Welcome to the CommanderGPT repository! This project harnesses the power of OpenAI's GPT-3.5 language model to enable seamless automation of your desktop tasks using voice commands. With a simple voice instruction, you can effortlessly control your desktop environment and accomplish a wide range of automation tasks.
Easy Voice Control: Command your desktop by speaking naturally. Use the provided hotword "commander" to activate the script, and effortlessly issue voice commands for various actions.
Bash Script Generation: The script leverages OpenAI's GPT-3.5 model to generate precise Bash scripts based on your voice commands. These scripts act as the bridge between your voice instructions and desktop automation.
Versatile Automation: Open applications, navigate through menus, simulate keyboard and mouse inputs, perform web searches, write code, save documents, and execute them — all through intuitive voice commands.
Interactive and Voice Modes: Switch between interactive mode, where you can enter commands directly, and voice mode, which allows for a more natural and hands-free interaction.
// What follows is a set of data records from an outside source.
-- ==== Sys2Proof/Syntax.lean ====
section
/-! DEFINITION. The commands of the part, one constructor for each row of spec/opcode_table.json, with the operands
its sender gives. What the environment decides (a port that trained, a bit error met, a signature that verified) is an
operand of the command in which it happens. -/

namespace Sys2Proof

/-- The header of a received Snigus frame (14_channels_twin_herd.md R529): the plane, HERD_ID, the sender as the PEER
code of R557 (its position, plus 0x40 for side Y; in a twin 0 for role A and 1 for role B), its generation, SEQ, ACK. -/
structure FrameHdr where
  plane : Nat
  herd : Nat
  src : Nat
  gen : Nat
  seq : Nat
  ack : Nat
deriving DecidableEq, Repr


/-- What the outside gives a cold start (15_bringup_reset_licences.md R581, R583): the straps, the units that fail a step,
the synchroniser delays of the seam segments (entry 2 f east of field f, 2 f + 1 south; an unlisted one is 0), the two PCIE
LINK words after training, and the milliseconds from the release of PORST_N to READY. -/
structure BootFacts where
  bootSrc : Nat := 0
  role : Nat := 0
  pairs : List Nat := []
  rails : List Nat := []
  domains : List Nat := []
  plls : List Nat := []
  seams : List Nat := []
  memPorts : List Nat := []
  links : List Nat := []
  /-- sites that fail the scratchpad BIST, and the logic BIST -/
  sites : List Nat := []
  logic : List Nat := []
  routers : List Nat := []
  pcie0 : Nat := 0
  pcie1 : Nat := 0
  ms : Nat := 0
deriving DecidableEq, Repr
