-- ==== Sys2Proof/Machine/Bits.lean ====
section
/-! DEFINITION. Bit fields of register words, and the tables from keys to values that State is made of. -/

namespace Sys2Proof.Machine

/-- Bits [hi:lo] of a word, as the register tables write them (00_scope.md R14). -/
def fld (w : Word) (hi lo : Nat) : Nat := (w.toNat >>> lo) % 2 ^ (hi + 1 - lo)

/-- Bit `i` of a word. -/
def bitOf (w : Word) (i : Nat) : Bool := w.toNat.testBit i

/-- A word of ones in [hi:lo]. -/
def maskOf (hi lo : Nat) : Word := BitVec.ofNat 32 ((2 ^ (hi + 1 - lo) - 1) <<< lo)

/-- `w` with bits [hi:lo] replaced by `v` modulo the field's width. -/
def setFld (w : Word) (hi lo v : Nat) : Word :=
  (w &&& ~~~(maskOf hi lo)) ||| (BitVec.ofNat 32 ((v % 2 ^ (hi + 1 - lo)) <<< lo))

/-- `w` with bit `i` set to `b`. -/
def setBit (w : Word) (i : Nat) (b : Bool) : Word := setFld w i i b.toNat

/-- 1 or 0. -/
def b2n (b : Bool) : Nat := if b then 1 else 0

/-- A saturating 32-bit count raised by `n` (RC counters of the register tables). -/
def satAdd (w : Word) (n : Nat) : Word := BitVec.ofNat 32 (min (w.toNat + n) 0xFFFFFFFF)

/-- A number read as two's complement of `n` bits. -/
def toSigned (n v : Nat) : Int := if v % 2 ^ n < 2 ^ (n - 1) then (v % 2 ^ n : Int) else (v % 2 ^ n : Int) - 2 ^ n

/-- An integer written in two's complement of `n` bits. -/
def ofSigned (n : Nat) (v : Int) : Nat := (v % (2 ^ n : Int)).toNat

/-- A value clamped to the signed range of `n` bits, as two's complement (OFFSET_NS and its like). -/
def satSigned (n : Nat) (v : Int) : Nat := ofSigned n (max (-(2 ^ (n - 1) : Int)) (min v (2 ^ (n - 1) - 1)))

/-- The `n` bytes of `v`, least significant first (R14). -/
def leBytes (n v : Nat) : List Byte := (List.range n).map fun i => BitVec.ofNat 8 (v >>> (8 * i))

/-- The number that bytes spell, least significant first. -/
def leNat : List Byte → Nat
  | [] => 0
  | b :: t => b.toNat + 256 * leNat t

/-- A list cut into pieces of `n`; the fuel bounds the number of pieces. -/
def chunksOf {α : Type} (n : Nat) : Nat → List α → List (List α)
  | 0, _ => []
  | _, [] => []
  | k + 1, l => l.take n :: chunksOf n k (l.drop n)

/-- Little-endian words of a byte string. -/
def leWords (bs : List Byte) : List Word := (chunksOf 4 bs.length bs).map fun c => BitVec.ofNat 32 (leNat c)

/-- The bytes of a list of words. -/
def wordBytes (ws : List Word) : List Byte := ws.flatMap fun w => leBytes 4 w.toNat

/-! ### Tables -/

/-- The value at a key, where the table lists one. -/
def kvGet? {α : Type} : KV α → Nat → Option α
  | [], _ => none
  | (k, v) :: t, a => if a = k then some v else kvGet? t a

/-- Put a value at a key, the keys rising. -/
def kvPut {α : Type} : KV α → Nat → α → KV α
  | [], a, x => [(a, x)]
  | (k, v) :: t, a, x =>
    if a < k then (a, x) :: (k, v) :: t
    else if a = k then (a, x) :: t
    else (k, v) :: kvPut t a x

/-- Take a key out of the table. -/
def kvDel {α : Type} (m : KV α) (a : Nat) : KV α := m.filter fun e => e.1 != a

/-- Two tables with rising keys; where both list a key the second's value stands. -/
def kvMerge {α : Type} : KV α → KV α → KV α
  | [], n => n
  | (k, v) :: t, n => n.takeWhile (fun e => decide (e.1 < k)) ++
      (match n.dropWhile (fun e => decide (e.1 < k)) with
       | [] => (k, v) :: t
       | (j, w) :: u => if j = k then kvMerge t ((j, w) :: u) else (k, v) :: kvMerge t ((j, w) :: u))

/-- `n` words from key `a` of a table with rising keys, 0 where it lists none. -/
def denseWords : Nat → Nat → KV Word → List Word
  | 0, _, _ => []
  | n + 1, a, [] => 0 :: denseWords n (a + 1) []
  | n + 1, a, (k, w) :: t =>
    if k < a then 0 :: denseWords n (a + 1) t
    else if k = a then w :: denseWords n (a + 1) t else 0 :: denseWords n (a + 1) ((k, w) :: t)

/-- `n` values from key `a` of a table with rising keys, `dflt` where it lists none. -/
def denseD {α : Type} (dflt : α) : Nat → Nat → KV α → List α
  | 0, _, _ => []
  | n + 1, a, [] => dflt :: denseD dflt n (a + 1) []
  | n + 1, a, (k, w) :: t =>
    if k < a then dflt :: denseD dflt n (a + 1) t
    else if k = a then w :: denseD dflt n (a + 1) t else dflt :: denseD dflt n (a + 1) ((k, w) :: t)

/-- The value at a key; an unlisted key has the value `dflt`. -/
def kvGetD {α : Type} (m : KV α) (dflt : α) (a : Nat) : α := (kvGet? m a).getD dflt

/-- Put a value at a key; the value of an unlisted key is not listed. -/
def kvSetD {α : Type} [DecidableEq α] (m : KV α) (dflt : α) (a : Nat) (x : α) : KV α :=
  if x = dflt then kvDel m a else kvPut m a x

/-- Change the value at a key. -/
def kvModD {α : Type} [DecidableEq α] (m : KV α) (dflt : α) (a : Nat) (f : α → α) : KV α :=
  kvSetD m dflt a (f (kvGetD m dflt a))

/-- A set of numbers, rising: put one in. -/
def setIns : List Nat → Nat → List Nat
  | [], a => [a]
  | k :: t, a => if a < k then a :: k :: t else if a = k then k :: t else k :: setIns t a

/-- A set of numbers: take one out. -/
def setDel (l : List Nat) (a : Nat) : List Nat := l.filter (· != a)

/-- A set of numbers with `a` in or out. -/
def setPut (l : List Nat) (a : Nat) (b : Bool) : List Nat := if b then setIns l a else setDel l a

/-- The list with entry `i` changed by `f`. -/
def modAt {α : Type} : List α → Nat → (α → α) → List α
  | [], _, _ => []
  | x :: t, 0, f => f x :: t
  | x :: t, n + 1, f => x :: modAt t n f

/-- The list with entry `i` replaced. -/
def putAt {α : Type} (l : List α) (i : Nat) (x : α) : List α := modAt l i fun _ => x

/-- Take the first entry that satisfies `p` out of a list. -/
def takeFirst {α : Type} (p : α → Bool) : List α → Option (α × List α)
  | [] => none
  | x :: t => if p x then some (x, t) else (takeFirst p t).map fun r => (r.1, x :: r.2)

/-- Ascending numbers below `n` that satisfy `p`. -/
def below (n : Nat) (p : Nat → Bool) : List Nat := (List.range n).filter p

end Sys2Proof.Machine
end

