/-- Descriptors of an instruction at s[DESC], with TOK_A and TOK_B applied to an MXM (06_sequencers_isa.md R240). -/
def mxDescs (t : Tile) (i : Instruct) (toks : List TokDesc) : Nat × List MxDesc :=
  let addr := scalar t i.cmd (i.f 26 22) % 2 ^ 21
  if i.opcode = 0x31 then
    (addr, (List.range (i.f 11 0 + 1)).map fun k => t.rdN (addr + 12 * k) 12)
  else
    let m := t.rdN addr 12
    let m := if i.b 20 then putAt m 3 (w32 ((toks.getD 0 {}).addr)) else m
    let m := if i.b 19 then putAt m 4 (w32 ((toks.getD 1 {}).addr)) else m
    (addr, [m])

/-- The matrix engine takes the passes of its instruction (R159, R161, R165) (DEDUCED, unsafe: notes/assumptions/50.md). -/
def mxBegin (s : Nat) (op : Nat) (d : Dev) : Dev :=
  match ((d.tile s).engine 2).run with
  | some r =>
    if r.q.ins.opcode = op ∧ !r.off ∧ !r.finished ∧ !d.tileFenced s ∧ (d.tile s).mx.plan = [] ∧ (d.tile s).mx.active = [] then
      let addr := scalar { d.tile s with scalars := r.scalars } r.q.ins.cmd (r.q.ins.f 26 22) % 2 ^ 21
      let ms := r.block
      if rangesBad (ms.flatMap instrRanges) || rangesBad [(addr, 12 * ms.length)] then addrAbort s 2 d
      else
        let (d, bad) := readPoison s r.q.ins [(addr, 12 * ms.length)] d
        let plan := if op = 0x30 then mxFold (ms.getD 0 [])
          else ms.zipIdx.map fun e => mkPass e.1 (mxBank0 e.1) 0 0 e.2
        d.modTile s fun t => { t with mx := { t.mx with plan, active := [], poison := bad } }
    else d
  | none => d

/-! ### Commands -/

/-- MXM (R161). -/
def execMxm (site : Nat) (s : State) : Result := guardUnit (unitSite site) (onMesh (siteField site) (mxBegin site 0x30) s)
/-- MXF (R165). -/
def execMxf (site : Nat) (s : State) : Result := guardUnit (unitSite site) (onMesh (siteField site) (mxBegin site 0x31) s)
/-- MX_PASS_START (R155). -/
def execMxPassStart (site slip : Nat) (s : State) : Result := guardUnit (unitSite site) (onMesh (siteField site) (mxPassStart site slip) s)
/-- MX_DRAIN (R163). -/
def execMxDrain (site : Nat) (s : State) : Result := guardUnit (unitSite site) (onMesh (siteField site) (mxDrain site) s)
/-- ARRAY_GATE (R171). -/
def execArrayGate (site : Nat) (s : State) : Result := guardUnit (unitSite site) (onMesh (siteField site) (arrayGate site) s)

end Sys2Proof.Machine
end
Enhanced Desktop Integration: The script intelligently switches between windows and ensures the appropriate actions are performed in the correct desktop environment.
Threat Intelligence: If the command will likely cause harm to your computer, It will ask you If you would like to proceed. You can adjust Threat barrier level.
Cross Platform: Works on Linux & Mac & Windows.
To utilize this CommanderGPT, ensure the following dependencies are installed.
Linux:
python3-devel
python-pyaudio
espeak
Mac:
Windows:
You will also need an OpenAI API key.
Clone this repository to your local machine.
Install the required dependencies by running the following command:
pip install -r requirements.txt
Rename config.yml.example
to config.yml
and Update the file with your OpenAI API key. You can customize other parameters if needed.
Execute the script using the following command:
python main.py
The script will actively listen for voice commands. Alternatively, you can switch to interactive mode by pressing the executing script with --interactive True
arg and typing commands manually.
Use the hotword "commander" to activate the script and provide voice commands. For example, say "commander, open the web browser" to launch the web browser.
The script utilizes OpenAI's GPT-3.5 model to generate Bash scripts based on your voice commands. These scripts will be executed, automating the desired tasks on your desktop environment.
To exit the script, either type "quit" or "exit," or say the hotword followed by "quit" or "exit" (e.g., "commander, exit").
Here are a few examples of voice commands you can use:
Example 1: Open Firefox, open a new tab, and search for a Python tutorial.
Example 2: Launch the Cheese App and take a picture.
Example 3: Open LibreOffice Writer, compose a Shakespearean poem, and save the document.
Feel free to experiment with different commands and explore the limitless possibilities of CommanderGPT!
https://github.com/theonlyfoxy/CommanderGPT/assets/12250394/8bed8d6f-46bb-4444-87a9-f015bcb9fbb4
Click the above to watch a video example showcasing the CommanderGPT in action.
Feedback from Desktop: Improve the script to capture and process feedback from the desktop environment, enhancing the accuracy and reliability of voice commands and automation tasks. (PyAutoGUI LocateonScreen, Teseract OCR & Current Mouse Position Relative to Button, Change X/Y Cordinates Based on Screenshot)
Additional Features: Explore and implement additional features to expand the capabilities of the CommanderGPT system.
This code is licensed under the MIT License.